Abstracts of Key Note lectures

Marianne Moyaert:

Ricoeur and a social justice approach to interfaith dialogue

In this lecture, I develop a social justice approach to interfaith dialogue in conversation with the work of Paul Ricoeur. Scholars interpret the notion of social justice in different ways; in this lecture, I follow the work of Sachi Edwards, who understands “social justice as an umbrella concept which provides a vision for society where all forms of oppression (racism, sexism, classism, heterosexism, transgender oppression, religious oppression, ageism, ableism, sizeism, and others) are eradicated, and where all people are able to fully and equally participate ‘in a society that is mutually shaped to meet their needs’”(Edwards, 2016). A social justice approach to interreligious dialogue draws specific attention to issues of power, privilege and systemic injustice and treats the category of religion not as a descriptive category with universal scope but as a power category; i.e. as a category implicated in political processes of boundary making and unequal power distribution. Understanding religion in terms of power also has implications for the way I study interreligious dialogue. Most scholars understand interreligious dialogue in terms of an interpersonal encounter intent on overcoming religious prejudice on the one hand and cultivating mutual understanding, respect and ideally deep appreciation for difference; I rather approach the so-called dialogical turn as a hermeneutician of suspicion: I trace the ideological framework that forms the blue print for the dialogical project; examine the systems of inequality that are woven into the dialogical turn and takes action to dismantle those systems.

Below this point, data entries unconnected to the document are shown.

-- ==== Sys2Proof/Tests/Slice0.lean ====
section
/-!
SUPPORT. Small tests. The checks of WellFormed refuse an ill-formed command each; for every statement with hypotheses a
state and operands meet them, clause by clause, at the edges of their ranges; and single commands give the results that
the tables of the spec give.
-/

namespace Sys2Proof.Tests

open Sys2Proof Sys2Proof.Machine

set_option exponentiation.threshold 4096
set_option Elab.async false

/-! ## Decoding -/

theorem test_no_row_has_bits : decodeTableWord 64 0x0400000000000000 = none := by decide

theorem test_no_word_changes_the_queue : (State.reset.withFetchWord 64 5).pending = [] := by decide

/-! ## WellFormed refuses an ill-formed term for each check -/

def goodBoot : BootInputs := {}

/-- A parameter page with a main area that no supported part has. -/
def badParam : TargetParam := { main := 3, spare := 160, ppb := 64, planes := false, blocks := 1024, twoLuns := false }

theorem test_wf_boot_param : Instr.wf (.flr goodBoot) = true ∧ Instr.wf (.flr { param := some { badParam with main := 2 } }) = true ∧
    Instr.wf (.flr { param := some badParam }) = false ∧ Instr.wf (.strapLatch 0 { param := some badParam }) = false ∧
    Instr.wf (.dormantWake ⟨0x48, { param := some badParam }⟩) = false := by decide

def goodMsg : Msg := { op := .write, src := 1, dst := 0, len := 1, data := [7, 8] }

theorem test_wf_message_operation : Instr.wf (.write 0 goodMsg) = true ∧ Instr.wf (.readResp 0 goodMsg) = false := by decide

theorem test_wf_message_data : Instr.wf (.write 0 { goodMsg with data := [7] }) = false ∧
    Instr.wf (.read 0 { goodMsg with op := .read }) = false := by decide

theorem test_wf_discovery : Instr.wf (.firmwareStart { targets := Vector.replicate 16 {} }) = true ∧
    Instr.wf (.firmwareStart { targets := (Vector.replicate 16 {}).set 15 { answers := true, copies := [{ param := badParam }] } }) = false := by
  decide

theorem test_wf_boot_image (bs : List Byte) (h : bs.length = 0x100001) : Instr.wf (.glbBootGo (.data bs)) = false := by
  show decide (bs.length ≤ 0x100000) = false
  simp [h]

theorem test_wf_verify_request (bs : List Byte) (h : bs.length = 129) : Instr.wf (.verifyEnd (.data bs) .busError) = false := by
  show (decide (bs.length ≤ 128) && true) = false
  simp [h]

theorem test_wf_verify_image (bs : List Byte) (h : bs.length = 0x10000001) : Instr.wf (.verifyEnd .busError (.data bs)) = false := by
  show (true && decide (bs.length ≤ 0x10000000)) = false
  simp [h]

theorem test_wf_response_length : Instr.wf (.frameEnd (.received (List.replicate 9 0) 0 false false)) = false := by decide

theorem test_wf_traverse_read (bs : List Byte) (h : bs.length = 4097) : Instr.wf (.traverseReadCompletion (.chan 0) 0 bs) = false := by
  show decide (bs.length ≤ 4096) = false
  simp [h]

theorem test_wf_nand_data (bs : List Byte) (h : bs.length = 32769) : Instr.wf (.nandOperationEnd 0 bs) = false := by
  show decide (bs.length ≤ 32768) = false
  simp [h]

theorem test_wf_management : Instr.wf (.mgtRead ⟨0x48, 0⟩ 0) = false ∧ Instr.wf (.mgtWrite ⟨0x48, 0⟩ []) = false := by decide

theorem test_wf_ring_window : Instr.wf (.fieldBookEntryRead 0x0B0FFF) = false ∧ Instr.wf (.fieldBookEntryRead 0x0B4000) = false ∧
    Instr.wf (.fieldBookEntryRead 0x0B3FF8) = true := by decide

theorem test_wf_requests : Instr.wf (.registerWrite { off := 0, lanes := [] } .busError) = false ∧
    Instr.wf (.registerWrite { off := 0xFFFFFE, lanes := [some 1, some 2] } .busError) = true ∧
    Instr.wf (.registerWrite { off := 0xFFFFFE, lanes := [some 1, some 2, some 3] } .busError) = false ∧
    Instr.wf (.lowWordRead { off := 0, len := 0 }) = false ∧ Instr.wf (.lowWordRead { window := .bar2, off := 0xFFF, len := 1 }) = true ∧
    Instr.wf (.lowWordRead { window := .bar2, off := 0xFFF, len := 2 }) = false := by decide

/-! ## States for the witnesses -/

/-- A parcel entry. -/
def par (base bound space rights : Nat) : Parcel :=
  { base := BitVec.ofNat 28 base, bound := BitVec.ofNat 29 bound, space := BitVec.ofNat 8 space, rights := BitVec.ofNat 8 rights }

/-- Entry 0: the station's own memory, all rights. Entry 1: shared memory. Entry 2: read only. -/
def ptab : PTable := (((Vector.replicate 32 ({} : Parcel)).set 0 (par 0 0x8000 0x1E 0xBF)).set 1 (par 0x4000 0x100000 0x1F 0xAF)).set 2
  (par 0 0x4000 0x1F 0x81)

/-- A serving device. -/
def sv : State := { State.reset with phase := .serving, main := { State.reset.main with time := 1000 } }

/-- The device with a parcel table in context 0. -/
def tabled : State := sv.modCtx 0 fun c => { c with table := ⟨ptab, ptab, none⟩ }

/-- A range descriptor. -/
def desc (parcel off len esz stride : Nat) : BitVec 128 :=
  BitVec.ofNat 128 (parcel + off * 2 ^ 8 + len * 2 ^ 40 + esz * 2 ^ 60 + stride * 2 ^ 64)

/-- A running station of a job of queue 2. -/
def st0 : Station := { Station.fresh 10 with
  running := true, queue := 2, order := 7, pc := 0x40
  g := ((Vector.replicate 32 0).set 2 0xFFFFFFFFFFFFFFFF).set 3 8
  d := ((((Vector.replicate 8 0).set 0 (desc 0 0 4 3 8)).set 1 (desc 1 64 1 3 8)).set 2 (desc 2 0 4 0 1)).set 4 (desc 1 0 16 2 4) }

/-- Station 0 as changed. -/
def onSt (f : Station → Station) : State := tabled.modStation 0 fun _ => f st0

def base : State := onSt id

/-- The bits below the opcode fields of a word of the R format. -/
def rWord (rd ra rb i imm : Nat) : BitVec 52 := BitVec.ofNat 52 (rd * 2 ^ 47 + ra * 2 ^ 42 + rb * 2 ^ 37 + i * 2 ^ 36 + imm)

/-- What State.issues says, with its range as a list of at most one. -/
abbrev issuesNow (s : State) (n : Fin 24) (need : Need) : Prop :=
  s.canIssue n = true ∧ s.fetchCheck n (s.station n).pc.toNat = none ∧
    (∀ r ∈ need.gs, r ∉ (s.station n).pendingG) ∧ (∀ r ∈ need.ps, r ∉ (s.station n).pendingP) ∧
    need.reasons = [] ∧ need.bound = none ∧ need.unwritten = none ∧ need.spec = none ∧
    (∀ r ∈ need.range.toList, (∀ o ∈ (s.station n).board, r.waits o = false) ∧ (s.station n).board.length < 32) ∧
    (need.held = true → (s.ctx (s.station n).ctx).held.length < 64) ∧ need.full = false

theorem issues_of_issuesNow {s : State} {n : Fin 24} {need : Need} (h : issuesNow s n need) : s.issues n need := by
  obtain ⟨a, b, c, d, e, f, g, i, j, k, l⟩ := h
  exact ⟨a, b, c, d, e, f, g, i, fun r hr => j r (by simp [hr]), k, l⟩

/-! ## The scalar class: witnesses -/

/-- The first and the last row, with a register and with an immediate, g31 and g0. -/
theorem test_witness_ScalarResults_rows :
    (let x := wordOf 1 0x01 (rWord 31 2 3 0 0)
     field x 35 32 = 0 ∧ iOf x = false ∧ immOf x = 0 ∧ issuesNow base 0 { gs := [rdOf x, raOf x, rbOf x] }) ∧
    (let x := wordOf 1 0x0E (rWord 0 31 0 1 0xFFFFFFFF)
     field x 35 32 = 0 ∧ iOf x = true ∧ rbOf x = 0 ∧ issuesNow base 0 { gs := [rdOf x, raOf x] }) := by decide

theorem test_witness_ScalarResults_moves :
    issuesNow base 0 {} ∧
    (let x := wordOf 1 0x0F (rWord 31 2 0 0 0xFFFFFFFF)
     field x 36 32 = 0 ∧ rbOf x = 0 ∧ issuesNow base 0 { gs := [rdOf x, raOf x] }) ∧
    (let x := wordOf 1 0x14 (rWord 7 2 31 0 0)
     field x 36 0 = 0 ∧ rdOf x < 8 ∧ issuesNow base 0 { gs := [raOf x, rbOf x] }) ∧
    (let x := wordOf 1 0x15 (rWord 31 7 0 1 0)
     field x 35 0 = 0 ∧ rbOf x = 0 ∧ raOf x < 8 ∧ issuesNow base 0 { gs := [rdOf x] }) ∧
    (let x := wordOf 1 0x16 (rWord 7 2 0 0 0xFFFFFFFF)
     field x 36 32 = 0 ∧ rbOf x = 0 ∧ rdOf x < 8 ∧ issuesNow base 0 { gs := [raOf x] }) ∧
    (let x := wordOf 1 0x17 (rWord 31 0 0 0 0)
     field x 46 0 = 0 ∧ issuesNow base 0 { gs := [rdOf x] }) := by
  exact ⟨by decide, by decide, by decide, by decide, by decide, by decide⟩

/-- LD64 of the last 8 bytes of a parcel, and LD32 of the last 4. -/
theorem test_witness_ScalarLoadResults : ∀ row ∈ [(0x10, 8, 0x7FF8), (0x11, 4, 0x7FFC)],
    let x := wordOf 1 row.1 (rWord 31 0 0 0 row.2.2)
    let t := base.station 0
    let off := t.scalarOff x
    let place := base.scalarPlace 0 x
    field x 36 32 = 0 ∧ raOf x < 8 ∧ dBad (t.rd (raOf x)) false = false ∧ off % row.2.1 = 0 ∧
      base.parcelCheck (base.parcelOfD 0 (t.rd (raOf x))) 0 true .read off (off + row.2.1 - 1) = none ∧
      issuesNow base 0 { gs := [rdOf x, rbOf x], range := some (granules place.1 place.2 (place.2 + row.2.1 - 1) .read) } := by decide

I will explain why Ricoeur, who as a philosopher attached great importance to dialogue on the one hand and who also paid attention social justice issues, nevertheless did not consider the possibility of a social justice approach to interreligious dialogue. Rather, Ricoeur considered dialogue from the perspective of hermeneutics, anthropology and ethics, three perspectives intertwined in his work. That the encounter between religions also has to do with injustice and oppression is not a thought that seems to have occurred to him. I will explain in this lecture why I think it is, however, appropriate to approach interreligious dialogue from the perspective of critical theory and with particular attention to unequal power relations.

Brian Gregor:

Peace and Violence in the Ontology of Creation

Brian Gregor’s presentation will show how Ricoeur’s hermeneutics of creation helps us to envision an ontology of peace, rather than an ontology of violence–in other words, that peace is more fundamental than violence. Central to this view is Ricoeur’s conviction that creation is a fundamentally good gift of God.  Gregor examines this conviction in three of Ricoeur’s works: The Symbolism of Evil, where Ricoeur contrasts the book of Genesis with the Babylonian epic of creation, Enuma Elish; his 1971 essay ”On the Exegesis of Genesis 1:1-2:4a”; and his chapter ”Thinking Creation” from the volume with Andre LaCocque, Thinking Biblically.  These essays reflect Ricoeur’s developing thinking about the goodness of creation, but one feature that runs through them is his attempt to avoid the idea of creation ex nihilo, and his readiness to use the language of chaos.  These tendencies allow Ricoeur to ”think creation” in terms of its fragility.  At the same time, they also create difficulty for his desire to think of creation in terms of a good gift, insofar as these tend in the direction of a tragic view of being, in which violence is more fundamental than peace. One possible answer to this problem is to return to Ricoeur’s Symbolism of Evil, where he indicates a way beyond the tragic view, through Christology and eschatology. These biblical sources can nourish an eschatological imagination capable of seeing peace as the ultimate end and fulfillment of creation.